● **The data**
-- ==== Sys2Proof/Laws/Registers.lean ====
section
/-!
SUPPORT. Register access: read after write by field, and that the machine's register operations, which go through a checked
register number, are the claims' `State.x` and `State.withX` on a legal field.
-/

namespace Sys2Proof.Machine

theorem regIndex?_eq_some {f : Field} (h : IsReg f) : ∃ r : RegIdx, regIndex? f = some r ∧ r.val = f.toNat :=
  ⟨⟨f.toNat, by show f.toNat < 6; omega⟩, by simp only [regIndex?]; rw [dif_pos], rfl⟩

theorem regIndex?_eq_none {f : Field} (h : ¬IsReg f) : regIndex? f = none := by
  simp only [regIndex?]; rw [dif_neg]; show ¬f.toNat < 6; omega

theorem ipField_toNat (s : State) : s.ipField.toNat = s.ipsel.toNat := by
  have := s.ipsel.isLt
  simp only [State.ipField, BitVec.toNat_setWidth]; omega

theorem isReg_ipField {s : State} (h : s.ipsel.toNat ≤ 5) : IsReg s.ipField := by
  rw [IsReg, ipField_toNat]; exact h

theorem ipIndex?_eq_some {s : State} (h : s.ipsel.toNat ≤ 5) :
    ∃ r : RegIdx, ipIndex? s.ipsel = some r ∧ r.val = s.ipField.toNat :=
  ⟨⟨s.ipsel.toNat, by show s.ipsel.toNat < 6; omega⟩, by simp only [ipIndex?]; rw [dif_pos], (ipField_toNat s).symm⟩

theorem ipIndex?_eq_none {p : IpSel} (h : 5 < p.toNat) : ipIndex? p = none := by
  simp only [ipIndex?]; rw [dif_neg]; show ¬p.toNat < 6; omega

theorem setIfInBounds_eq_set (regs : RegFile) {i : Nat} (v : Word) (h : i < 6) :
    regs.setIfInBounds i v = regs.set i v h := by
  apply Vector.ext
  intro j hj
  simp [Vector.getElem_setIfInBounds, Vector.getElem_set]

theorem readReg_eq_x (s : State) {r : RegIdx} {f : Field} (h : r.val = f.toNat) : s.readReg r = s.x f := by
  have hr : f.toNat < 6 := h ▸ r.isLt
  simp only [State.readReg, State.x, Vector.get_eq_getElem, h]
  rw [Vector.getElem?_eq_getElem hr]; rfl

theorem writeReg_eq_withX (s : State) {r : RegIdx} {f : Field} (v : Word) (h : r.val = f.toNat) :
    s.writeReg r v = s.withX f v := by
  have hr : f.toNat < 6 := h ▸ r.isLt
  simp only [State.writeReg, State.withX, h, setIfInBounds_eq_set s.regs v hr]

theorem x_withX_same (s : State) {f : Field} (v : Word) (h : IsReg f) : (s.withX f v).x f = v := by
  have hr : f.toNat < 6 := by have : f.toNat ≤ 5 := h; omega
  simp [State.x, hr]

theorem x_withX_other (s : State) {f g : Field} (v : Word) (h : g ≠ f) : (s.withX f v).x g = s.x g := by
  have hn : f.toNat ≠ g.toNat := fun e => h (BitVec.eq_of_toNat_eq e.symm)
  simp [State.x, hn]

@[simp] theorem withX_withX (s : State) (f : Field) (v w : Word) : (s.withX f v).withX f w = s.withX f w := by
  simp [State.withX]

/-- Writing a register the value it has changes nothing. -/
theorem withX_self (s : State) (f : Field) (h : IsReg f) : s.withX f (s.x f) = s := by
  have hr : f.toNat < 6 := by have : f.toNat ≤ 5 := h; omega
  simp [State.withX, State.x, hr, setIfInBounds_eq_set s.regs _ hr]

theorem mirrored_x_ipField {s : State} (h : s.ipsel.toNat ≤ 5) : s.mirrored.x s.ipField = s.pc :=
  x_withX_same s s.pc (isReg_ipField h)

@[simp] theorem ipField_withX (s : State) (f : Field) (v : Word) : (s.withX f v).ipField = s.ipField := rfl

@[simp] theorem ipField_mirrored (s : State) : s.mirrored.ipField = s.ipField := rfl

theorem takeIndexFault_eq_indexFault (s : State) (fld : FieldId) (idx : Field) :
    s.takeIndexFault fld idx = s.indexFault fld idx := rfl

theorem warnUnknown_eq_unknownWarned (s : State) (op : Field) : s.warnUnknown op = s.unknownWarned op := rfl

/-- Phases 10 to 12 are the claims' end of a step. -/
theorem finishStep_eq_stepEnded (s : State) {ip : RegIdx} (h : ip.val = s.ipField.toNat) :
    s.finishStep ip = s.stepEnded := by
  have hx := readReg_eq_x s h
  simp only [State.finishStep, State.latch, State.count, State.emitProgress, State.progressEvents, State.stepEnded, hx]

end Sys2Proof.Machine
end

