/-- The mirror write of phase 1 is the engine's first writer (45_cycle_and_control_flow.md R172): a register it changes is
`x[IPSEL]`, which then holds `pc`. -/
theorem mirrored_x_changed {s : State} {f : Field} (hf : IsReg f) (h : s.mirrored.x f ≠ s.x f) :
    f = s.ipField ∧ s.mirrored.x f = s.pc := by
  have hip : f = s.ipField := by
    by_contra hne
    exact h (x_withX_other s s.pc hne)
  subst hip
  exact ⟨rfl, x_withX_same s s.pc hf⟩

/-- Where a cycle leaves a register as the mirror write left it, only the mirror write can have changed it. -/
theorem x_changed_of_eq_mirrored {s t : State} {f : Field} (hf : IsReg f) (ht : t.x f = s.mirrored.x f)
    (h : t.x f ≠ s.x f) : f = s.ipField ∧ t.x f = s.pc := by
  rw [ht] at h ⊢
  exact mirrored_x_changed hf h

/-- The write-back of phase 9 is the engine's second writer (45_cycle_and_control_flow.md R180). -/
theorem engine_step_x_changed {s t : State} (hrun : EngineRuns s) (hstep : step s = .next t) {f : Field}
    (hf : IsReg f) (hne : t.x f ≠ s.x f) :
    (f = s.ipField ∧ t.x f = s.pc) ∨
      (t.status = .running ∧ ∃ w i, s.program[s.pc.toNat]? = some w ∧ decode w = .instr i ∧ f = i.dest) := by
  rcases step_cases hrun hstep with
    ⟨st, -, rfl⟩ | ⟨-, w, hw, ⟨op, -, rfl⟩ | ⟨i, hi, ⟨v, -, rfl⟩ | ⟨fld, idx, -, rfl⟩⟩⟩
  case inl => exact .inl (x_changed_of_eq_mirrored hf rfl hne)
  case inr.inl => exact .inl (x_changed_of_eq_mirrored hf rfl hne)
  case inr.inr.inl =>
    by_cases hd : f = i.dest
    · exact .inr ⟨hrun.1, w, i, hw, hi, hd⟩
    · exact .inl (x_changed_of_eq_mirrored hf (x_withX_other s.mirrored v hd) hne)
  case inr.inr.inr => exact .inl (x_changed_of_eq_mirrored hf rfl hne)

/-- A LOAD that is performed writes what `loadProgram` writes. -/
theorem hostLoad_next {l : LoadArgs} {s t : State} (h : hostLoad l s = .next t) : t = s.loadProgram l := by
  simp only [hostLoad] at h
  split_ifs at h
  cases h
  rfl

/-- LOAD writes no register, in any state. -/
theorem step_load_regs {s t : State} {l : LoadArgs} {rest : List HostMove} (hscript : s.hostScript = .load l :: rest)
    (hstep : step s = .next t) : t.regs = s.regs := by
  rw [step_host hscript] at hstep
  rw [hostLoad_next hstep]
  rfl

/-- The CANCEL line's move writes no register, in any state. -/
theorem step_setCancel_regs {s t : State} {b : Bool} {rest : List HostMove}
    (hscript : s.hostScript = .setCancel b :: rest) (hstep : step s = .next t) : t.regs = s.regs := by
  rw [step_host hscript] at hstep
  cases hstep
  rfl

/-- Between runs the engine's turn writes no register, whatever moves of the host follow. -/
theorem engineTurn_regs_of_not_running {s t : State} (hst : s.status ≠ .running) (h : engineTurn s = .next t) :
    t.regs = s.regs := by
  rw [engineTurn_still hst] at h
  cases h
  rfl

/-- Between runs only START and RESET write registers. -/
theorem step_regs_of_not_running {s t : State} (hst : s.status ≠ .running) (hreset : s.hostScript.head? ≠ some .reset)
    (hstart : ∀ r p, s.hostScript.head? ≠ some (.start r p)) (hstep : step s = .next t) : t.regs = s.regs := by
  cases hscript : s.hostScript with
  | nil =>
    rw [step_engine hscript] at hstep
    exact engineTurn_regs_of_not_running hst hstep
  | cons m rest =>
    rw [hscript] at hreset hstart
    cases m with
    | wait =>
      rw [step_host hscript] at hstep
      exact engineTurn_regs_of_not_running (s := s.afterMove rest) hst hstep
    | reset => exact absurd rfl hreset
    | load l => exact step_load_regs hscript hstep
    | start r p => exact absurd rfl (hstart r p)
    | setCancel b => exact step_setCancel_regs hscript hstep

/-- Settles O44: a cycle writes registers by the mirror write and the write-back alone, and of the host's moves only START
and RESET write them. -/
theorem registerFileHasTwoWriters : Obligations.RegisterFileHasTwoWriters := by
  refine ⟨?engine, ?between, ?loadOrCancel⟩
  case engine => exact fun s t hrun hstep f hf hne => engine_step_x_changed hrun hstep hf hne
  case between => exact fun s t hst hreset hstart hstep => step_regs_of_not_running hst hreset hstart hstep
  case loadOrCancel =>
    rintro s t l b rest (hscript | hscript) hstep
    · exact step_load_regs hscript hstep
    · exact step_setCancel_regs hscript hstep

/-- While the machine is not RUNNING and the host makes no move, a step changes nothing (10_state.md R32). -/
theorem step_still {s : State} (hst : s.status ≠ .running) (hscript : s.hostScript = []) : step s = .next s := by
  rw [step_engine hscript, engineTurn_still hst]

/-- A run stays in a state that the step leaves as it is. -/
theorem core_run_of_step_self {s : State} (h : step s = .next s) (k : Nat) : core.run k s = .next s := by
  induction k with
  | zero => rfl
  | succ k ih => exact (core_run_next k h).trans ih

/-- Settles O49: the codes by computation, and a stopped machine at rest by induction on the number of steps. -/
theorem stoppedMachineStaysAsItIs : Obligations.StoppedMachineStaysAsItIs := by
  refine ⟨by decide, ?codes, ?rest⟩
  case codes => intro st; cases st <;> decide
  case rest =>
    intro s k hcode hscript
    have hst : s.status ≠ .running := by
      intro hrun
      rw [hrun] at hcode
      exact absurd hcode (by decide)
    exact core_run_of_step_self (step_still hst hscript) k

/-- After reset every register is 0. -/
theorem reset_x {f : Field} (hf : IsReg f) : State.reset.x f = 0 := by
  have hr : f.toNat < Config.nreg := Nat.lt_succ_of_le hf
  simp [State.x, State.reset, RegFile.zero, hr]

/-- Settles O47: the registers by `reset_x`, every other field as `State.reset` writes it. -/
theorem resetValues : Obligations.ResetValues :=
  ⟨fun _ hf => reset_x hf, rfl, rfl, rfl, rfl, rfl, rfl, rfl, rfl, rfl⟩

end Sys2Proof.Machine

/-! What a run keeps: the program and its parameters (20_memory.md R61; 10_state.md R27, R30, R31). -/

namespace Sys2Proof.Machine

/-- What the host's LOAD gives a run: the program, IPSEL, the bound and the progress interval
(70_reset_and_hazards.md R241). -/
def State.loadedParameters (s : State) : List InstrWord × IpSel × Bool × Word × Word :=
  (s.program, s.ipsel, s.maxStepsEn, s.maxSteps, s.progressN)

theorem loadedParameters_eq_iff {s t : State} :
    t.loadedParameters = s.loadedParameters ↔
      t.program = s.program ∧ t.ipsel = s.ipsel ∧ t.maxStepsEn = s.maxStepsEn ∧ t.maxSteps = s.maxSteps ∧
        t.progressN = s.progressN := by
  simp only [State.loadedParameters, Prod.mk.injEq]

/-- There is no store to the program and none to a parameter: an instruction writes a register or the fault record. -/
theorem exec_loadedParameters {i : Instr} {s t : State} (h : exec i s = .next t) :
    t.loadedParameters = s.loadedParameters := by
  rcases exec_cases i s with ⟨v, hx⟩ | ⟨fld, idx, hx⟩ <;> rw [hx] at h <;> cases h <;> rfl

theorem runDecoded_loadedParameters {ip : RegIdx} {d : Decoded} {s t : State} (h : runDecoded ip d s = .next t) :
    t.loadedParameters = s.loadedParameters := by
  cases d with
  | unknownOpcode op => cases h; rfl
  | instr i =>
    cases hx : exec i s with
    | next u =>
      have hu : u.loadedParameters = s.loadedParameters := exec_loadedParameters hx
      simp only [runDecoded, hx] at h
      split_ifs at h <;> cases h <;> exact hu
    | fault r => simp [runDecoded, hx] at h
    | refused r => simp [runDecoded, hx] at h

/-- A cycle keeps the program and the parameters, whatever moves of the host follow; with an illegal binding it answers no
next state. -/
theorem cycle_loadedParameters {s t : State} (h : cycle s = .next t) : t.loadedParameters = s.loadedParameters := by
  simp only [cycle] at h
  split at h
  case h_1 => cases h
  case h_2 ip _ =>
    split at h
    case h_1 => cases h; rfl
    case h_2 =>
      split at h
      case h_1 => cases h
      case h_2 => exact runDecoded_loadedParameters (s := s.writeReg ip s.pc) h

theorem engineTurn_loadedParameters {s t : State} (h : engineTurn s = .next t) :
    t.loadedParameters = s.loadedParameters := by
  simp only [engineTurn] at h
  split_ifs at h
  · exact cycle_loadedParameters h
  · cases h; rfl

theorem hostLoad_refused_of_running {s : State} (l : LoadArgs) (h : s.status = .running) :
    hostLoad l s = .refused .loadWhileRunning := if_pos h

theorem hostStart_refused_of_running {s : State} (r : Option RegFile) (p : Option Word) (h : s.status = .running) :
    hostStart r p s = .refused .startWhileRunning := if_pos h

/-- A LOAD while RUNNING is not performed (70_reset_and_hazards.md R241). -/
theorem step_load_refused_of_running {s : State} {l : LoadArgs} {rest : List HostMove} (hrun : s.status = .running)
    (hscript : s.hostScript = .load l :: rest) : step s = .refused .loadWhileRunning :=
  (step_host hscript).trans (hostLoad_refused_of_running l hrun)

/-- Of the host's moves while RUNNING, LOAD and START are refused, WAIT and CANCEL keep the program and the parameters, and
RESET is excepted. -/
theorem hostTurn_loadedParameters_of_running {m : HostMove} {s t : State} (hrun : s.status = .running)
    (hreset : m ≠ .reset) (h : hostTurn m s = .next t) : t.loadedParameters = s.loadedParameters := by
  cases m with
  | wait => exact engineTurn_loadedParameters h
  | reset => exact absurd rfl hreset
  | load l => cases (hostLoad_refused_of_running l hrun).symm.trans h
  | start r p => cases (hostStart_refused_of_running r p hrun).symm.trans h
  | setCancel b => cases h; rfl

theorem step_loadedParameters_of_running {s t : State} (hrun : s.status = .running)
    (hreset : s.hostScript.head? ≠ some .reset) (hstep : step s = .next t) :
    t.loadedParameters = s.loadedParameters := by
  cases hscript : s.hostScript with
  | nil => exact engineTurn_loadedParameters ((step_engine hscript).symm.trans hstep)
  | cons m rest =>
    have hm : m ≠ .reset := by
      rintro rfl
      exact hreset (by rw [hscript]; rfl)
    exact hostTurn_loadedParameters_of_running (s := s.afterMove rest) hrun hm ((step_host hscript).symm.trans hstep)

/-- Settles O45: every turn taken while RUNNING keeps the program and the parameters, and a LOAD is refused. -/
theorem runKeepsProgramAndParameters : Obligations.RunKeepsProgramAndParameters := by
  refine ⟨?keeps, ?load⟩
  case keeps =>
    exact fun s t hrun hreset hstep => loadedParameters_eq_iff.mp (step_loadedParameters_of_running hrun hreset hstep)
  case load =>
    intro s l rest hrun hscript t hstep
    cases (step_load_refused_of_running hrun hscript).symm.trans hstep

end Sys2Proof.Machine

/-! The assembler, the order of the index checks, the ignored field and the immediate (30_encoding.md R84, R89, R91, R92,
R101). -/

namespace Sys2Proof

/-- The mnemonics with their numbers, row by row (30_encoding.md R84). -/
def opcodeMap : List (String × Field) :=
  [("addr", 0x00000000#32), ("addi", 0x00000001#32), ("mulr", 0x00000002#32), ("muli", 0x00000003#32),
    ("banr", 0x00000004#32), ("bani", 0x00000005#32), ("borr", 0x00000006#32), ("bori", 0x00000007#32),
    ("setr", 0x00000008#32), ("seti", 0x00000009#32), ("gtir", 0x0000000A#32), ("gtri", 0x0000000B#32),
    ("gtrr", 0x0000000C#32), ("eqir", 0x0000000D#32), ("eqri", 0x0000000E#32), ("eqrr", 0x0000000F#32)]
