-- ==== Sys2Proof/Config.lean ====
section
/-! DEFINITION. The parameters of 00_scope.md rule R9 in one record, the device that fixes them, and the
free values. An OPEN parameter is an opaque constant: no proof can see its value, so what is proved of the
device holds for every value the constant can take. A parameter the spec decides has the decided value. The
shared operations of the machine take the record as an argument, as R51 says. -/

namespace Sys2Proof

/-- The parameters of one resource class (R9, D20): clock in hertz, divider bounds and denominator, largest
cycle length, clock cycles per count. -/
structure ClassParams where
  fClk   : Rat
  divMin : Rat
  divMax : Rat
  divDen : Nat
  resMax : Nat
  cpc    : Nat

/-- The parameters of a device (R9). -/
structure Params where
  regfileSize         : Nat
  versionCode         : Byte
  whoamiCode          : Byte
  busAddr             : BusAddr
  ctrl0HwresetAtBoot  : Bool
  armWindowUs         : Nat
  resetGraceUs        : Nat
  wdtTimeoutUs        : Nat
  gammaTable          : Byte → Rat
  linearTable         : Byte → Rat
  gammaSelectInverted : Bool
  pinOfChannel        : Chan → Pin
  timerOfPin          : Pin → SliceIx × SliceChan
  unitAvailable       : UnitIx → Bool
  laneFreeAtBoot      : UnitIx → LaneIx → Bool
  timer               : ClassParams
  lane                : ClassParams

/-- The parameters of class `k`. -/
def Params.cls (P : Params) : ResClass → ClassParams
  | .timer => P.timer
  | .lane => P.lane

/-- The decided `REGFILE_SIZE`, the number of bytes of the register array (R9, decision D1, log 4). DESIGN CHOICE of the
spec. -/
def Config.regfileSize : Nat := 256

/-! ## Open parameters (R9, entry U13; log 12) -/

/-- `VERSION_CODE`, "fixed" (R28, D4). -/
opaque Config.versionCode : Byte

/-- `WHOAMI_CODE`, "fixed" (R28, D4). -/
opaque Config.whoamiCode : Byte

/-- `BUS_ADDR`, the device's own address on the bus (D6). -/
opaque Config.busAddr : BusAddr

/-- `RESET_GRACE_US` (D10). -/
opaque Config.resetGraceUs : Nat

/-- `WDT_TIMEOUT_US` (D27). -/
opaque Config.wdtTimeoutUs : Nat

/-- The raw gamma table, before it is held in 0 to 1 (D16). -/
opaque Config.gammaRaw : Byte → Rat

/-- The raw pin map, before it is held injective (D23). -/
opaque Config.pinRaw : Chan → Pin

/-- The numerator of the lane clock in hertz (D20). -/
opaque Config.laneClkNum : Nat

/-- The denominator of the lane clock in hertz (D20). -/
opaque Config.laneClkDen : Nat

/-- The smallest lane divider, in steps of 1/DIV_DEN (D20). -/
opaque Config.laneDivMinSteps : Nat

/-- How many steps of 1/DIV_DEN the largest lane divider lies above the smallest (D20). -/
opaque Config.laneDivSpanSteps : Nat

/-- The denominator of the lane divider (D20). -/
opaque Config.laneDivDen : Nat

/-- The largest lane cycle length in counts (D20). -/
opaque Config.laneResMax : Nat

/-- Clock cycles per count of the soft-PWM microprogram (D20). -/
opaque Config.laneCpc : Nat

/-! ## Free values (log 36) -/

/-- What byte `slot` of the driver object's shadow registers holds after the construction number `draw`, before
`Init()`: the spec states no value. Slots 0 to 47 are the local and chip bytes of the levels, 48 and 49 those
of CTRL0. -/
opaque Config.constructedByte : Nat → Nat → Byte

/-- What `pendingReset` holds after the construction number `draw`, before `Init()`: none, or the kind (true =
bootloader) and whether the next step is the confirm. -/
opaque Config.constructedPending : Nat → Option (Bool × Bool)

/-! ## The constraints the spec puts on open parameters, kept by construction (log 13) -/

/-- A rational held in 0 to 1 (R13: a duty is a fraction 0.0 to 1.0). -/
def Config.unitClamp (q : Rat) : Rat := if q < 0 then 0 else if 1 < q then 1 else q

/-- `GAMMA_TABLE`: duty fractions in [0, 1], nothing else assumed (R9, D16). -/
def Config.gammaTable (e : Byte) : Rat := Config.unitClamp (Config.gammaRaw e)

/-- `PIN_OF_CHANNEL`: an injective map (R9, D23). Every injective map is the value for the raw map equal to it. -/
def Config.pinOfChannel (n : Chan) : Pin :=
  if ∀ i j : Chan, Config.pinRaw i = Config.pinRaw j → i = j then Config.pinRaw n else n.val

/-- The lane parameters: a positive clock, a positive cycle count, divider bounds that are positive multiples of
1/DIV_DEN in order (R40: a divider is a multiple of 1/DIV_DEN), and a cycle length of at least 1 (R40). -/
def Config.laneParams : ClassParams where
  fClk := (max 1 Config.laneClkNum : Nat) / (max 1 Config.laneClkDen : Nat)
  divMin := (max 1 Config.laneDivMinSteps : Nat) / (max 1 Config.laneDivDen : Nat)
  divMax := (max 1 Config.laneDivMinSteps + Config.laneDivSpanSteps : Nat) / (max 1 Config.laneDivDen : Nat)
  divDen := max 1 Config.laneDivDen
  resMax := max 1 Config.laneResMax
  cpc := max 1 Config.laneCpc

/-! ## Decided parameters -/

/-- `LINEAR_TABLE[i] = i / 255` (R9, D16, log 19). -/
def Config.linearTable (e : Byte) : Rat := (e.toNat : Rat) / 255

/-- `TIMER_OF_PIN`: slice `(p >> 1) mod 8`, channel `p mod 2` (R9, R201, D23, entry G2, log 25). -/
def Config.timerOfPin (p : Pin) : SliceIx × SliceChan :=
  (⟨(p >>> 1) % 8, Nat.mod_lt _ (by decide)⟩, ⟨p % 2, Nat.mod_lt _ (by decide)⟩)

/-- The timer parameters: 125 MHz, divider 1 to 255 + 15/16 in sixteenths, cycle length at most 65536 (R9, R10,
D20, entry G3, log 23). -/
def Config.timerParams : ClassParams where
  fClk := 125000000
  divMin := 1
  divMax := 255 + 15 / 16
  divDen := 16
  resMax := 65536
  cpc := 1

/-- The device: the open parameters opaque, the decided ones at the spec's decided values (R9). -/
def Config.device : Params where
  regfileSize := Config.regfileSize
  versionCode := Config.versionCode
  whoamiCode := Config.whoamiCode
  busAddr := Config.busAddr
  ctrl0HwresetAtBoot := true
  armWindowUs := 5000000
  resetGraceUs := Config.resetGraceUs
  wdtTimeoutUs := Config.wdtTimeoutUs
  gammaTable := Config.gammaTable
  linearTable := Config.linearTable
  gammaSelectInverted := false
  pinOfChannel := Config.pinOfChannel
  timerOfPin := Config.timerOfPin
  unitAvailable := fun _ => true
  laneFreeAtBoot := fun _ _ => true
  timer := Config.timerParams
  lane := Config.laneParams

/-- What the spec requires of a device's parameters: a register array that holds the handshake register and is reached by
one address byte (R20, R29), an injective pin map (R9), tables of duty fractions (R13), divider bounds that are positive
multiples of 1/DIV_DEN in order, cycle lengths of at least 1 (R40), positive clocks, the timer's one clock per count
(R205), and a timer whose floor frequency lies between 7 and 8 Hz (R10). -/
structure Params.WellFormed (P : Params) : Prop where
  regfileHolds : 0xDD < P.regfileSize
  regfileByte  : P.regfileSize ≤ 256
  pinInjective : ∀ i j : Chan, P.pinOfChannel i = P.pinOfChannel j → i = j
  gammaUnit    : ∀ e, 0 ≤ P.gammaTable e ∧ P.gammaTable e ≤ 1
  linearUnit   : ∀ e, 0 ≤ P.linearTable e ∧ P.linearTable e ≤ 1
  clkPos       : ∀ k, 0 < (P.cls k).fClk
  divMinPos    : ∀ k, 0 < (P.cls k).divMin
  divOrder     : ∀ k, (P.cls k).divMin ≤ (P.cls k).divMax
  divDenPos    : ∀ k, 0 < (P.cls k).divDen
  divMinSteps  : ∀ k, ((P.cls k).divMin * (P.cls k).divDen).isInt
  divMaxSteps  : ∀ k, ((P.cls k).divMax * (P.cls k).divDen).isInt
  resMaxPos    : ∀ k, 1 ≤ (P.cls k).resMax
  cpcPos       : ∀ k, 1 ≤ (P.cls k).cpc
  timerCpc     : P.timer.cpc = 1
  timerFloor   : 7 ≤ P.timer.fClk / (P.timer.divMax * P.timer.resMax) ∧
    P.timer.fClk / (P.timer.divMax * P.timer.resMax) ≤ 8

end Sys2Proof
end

● **Action item**
Taking the material above one line at a time, count the lines that include "construction" as a word or string, and give only that number.

● **Result below**
3